Bem o pode dizer Albert Adrià. A apresentação do chef catalão foi inteiramente dedicada a demonstrar a importância do medo como engenho criativo. “Pretendo ensinar-vos a ter medo. Nunca somos velhos para o ter”, disse, explicando que quando, ultrapassamos os sustos, alcançamos os sonhos. Para ilustrar o seu ponto de vista, Albert percorreu a sua carreira pós elBulli, considerado pela revista inglesa Restaurant como o melhor restaurante do mundo em 2002 e de 2006 a 2009, e os medos que tem tido com cada novo projecto pessoal. Quando abriu o 41º, o primeiro de vários espaços em Barcelona, tinha receio de não se conseguir separar do nome do seu irmão, Ferran Adrià, e copiar o conceito do elBulli. Seguiram-se o Tickets (restaurante a que o chef José Avillez foi buscar inspiração para o seu Mini Bar, em Lisboa), o Pakta e o Bodega 1900, e aqui o problema era os clientes não perceberem o conceito.
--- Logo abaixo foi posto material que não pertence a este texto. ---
-- ==== Sys2Proof/Laws/FramePair.lean ====
section
/-!
SUPPORT. The frame of each operation of Machine/Pair.lean.
-/

set_option maxRecDepth 4000

namespace Sys2Proof.Machine

set_option linter.all false
set_option Elab.async false

theorem State.tetherIn_frame {W : Nat} {zz : State} {s : State} {i : Nat} {crcOk : Bool} {f : State → State} (hw : Within 269484561 W) (hs : Frame W zz s) (hf_ : ∀ x0_, Frame W zz x0_ → Frame W zz (f x0_)) :
    Frame W zz (State.tetherIn s i crcOk f) := by
  unfold State.tetherIn
  try dsimp only
  repeat' (first
    | with_reducible exact hs
    | with_reducible assumption
    | with_reducible refine frame_ite ?_ ?_
    | with_reducible apply hf_
    | with_reducible refine State.count_frame (within_trans (by decide) hw) ?_
    | with_reducible refine State.setTlane_frame (within_trans (by decide) hw) ?_
    | ((conv => arg 3; arg 34); with_reducible apply frame_mk)
    | exact fun b => absurd (hw _ b) (by decide)
    | with_reducible exact fun _ => rfl
    | ((with_reducible show NonVol.identity _ = NonVol.identity _); rfl)
    | split
    | dsimp only)

theorem State.tetherUp_frame {W : Nat} {zz : State} {s : State} {i : Nat} {crcOk : Bool} {f : State → State} (hw : Within 269484561 W) (hs : Frame W zz s) (hf_ : ∀ x0_, Frame W zz x0_ → Frame W zz (f x0_)) :
    Frame W zz (State.tetherUp s i crcOk f) := by
  unfold State.tetherUp
  try dsimp only
  repeat' (first
    | with_reducible exact hs
    | with_reducible assumption
    | with_reducible refine frame_ite ?_ ?_
    | with_reducible apply hf_
    | with_reducible refine State.tetherIn_frame (within_trans (by decide) hw) ?_ ?_
    | intro _ _ _
    | intro _ _
    | split
    | dsimp only)

theorem opTetherBlockLock_frame {W : Nat} {zz : State} {i : Nat} {s : State} (hw : Within 268435968 W) (hs : Frame W zz s) :
    Frame W zz (opTetherBlockLock i s) := by
  unfold opTetherBlockLock
  try dsimp only
  repeat' (first
    | with_reducible exact hs
    | with_reducible assumption
    | with_reducible refine frame_ite ?_ ?_
    | with_reducible refine State.setTlane_frame (within_trans (by decide) hw) ?_
    | ((conv => arg 3; arg 34); with_reducible apply frame_mk)
    | exact fun b => absurd (hw _ b) (by decide)
    | with_reducible exact fun _ => rfl
    | ((with_reducible show NonVol.identity _ = NonVol.identity _); rfl)
    | split
    | dsimp only)

theorem State.holdHandover_frame {W : Nat} {zz : State} {s : State} (hw : Within 268435457 W) (hs : Frame W zz s) :
    Frame W zz (State.holdHandover s) := by
  unfold State.holdHandover
  try dsimp only
  repeat' (first
    | with_reducible exact hs
    | with_reducible assumption
    | with_reducible refine frame_ite ?_ ?_
    | with_reducible refine State.startHandover_frame (within_trans (by decide) hw) ?_
    | split
    | dsimp only)

theorem opHbSend_frame {W : Nat} {zz : State} {s : State} (hw : Within 4563403777 W) (hs : Frame W zz s) :
    Frame W zz (opHbSend s) := by
  unfold opHbSend
  try dsimp only
  repeat' (first
    | with_reducible exact hs
    | with_reducible assumption
    | with_reducible refine frame_ite ?_ ?_
    | with_reducible refine State.emitOut_frame (within_trans (by decide) hw) ?_
    | with_reducible refine State.sendTether_frame (within_trans (by decide) hw) ?_
    | with_reducible refine State.holdHandover_frame (within_trans (by decide) hw) ?_
    | (with_reducible refine frame_iter ?_ ?_) | (with_reducible refine frame_iter_fst ?_ ?_) | (intro _ _ _)
    | split
    | dsimp only)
Nos novos dois espaços, o Nino Viejo e o Hoja Santa, a abrir já em Setembro, a apreensão é que os mexicanos não gostem ou pensem que não é cozinha autêntica. Contudo, por agora, Albert aprendeu a lidar com os seus medos. “O receio, controlado positivamente, é o meu engenho criativo. Torna-me humilde, ponderado, respeitoso, honesto e ousado”, concluiu, sob um forte aplauso da plateia. Lições de chefs que são ensinamentos de vida.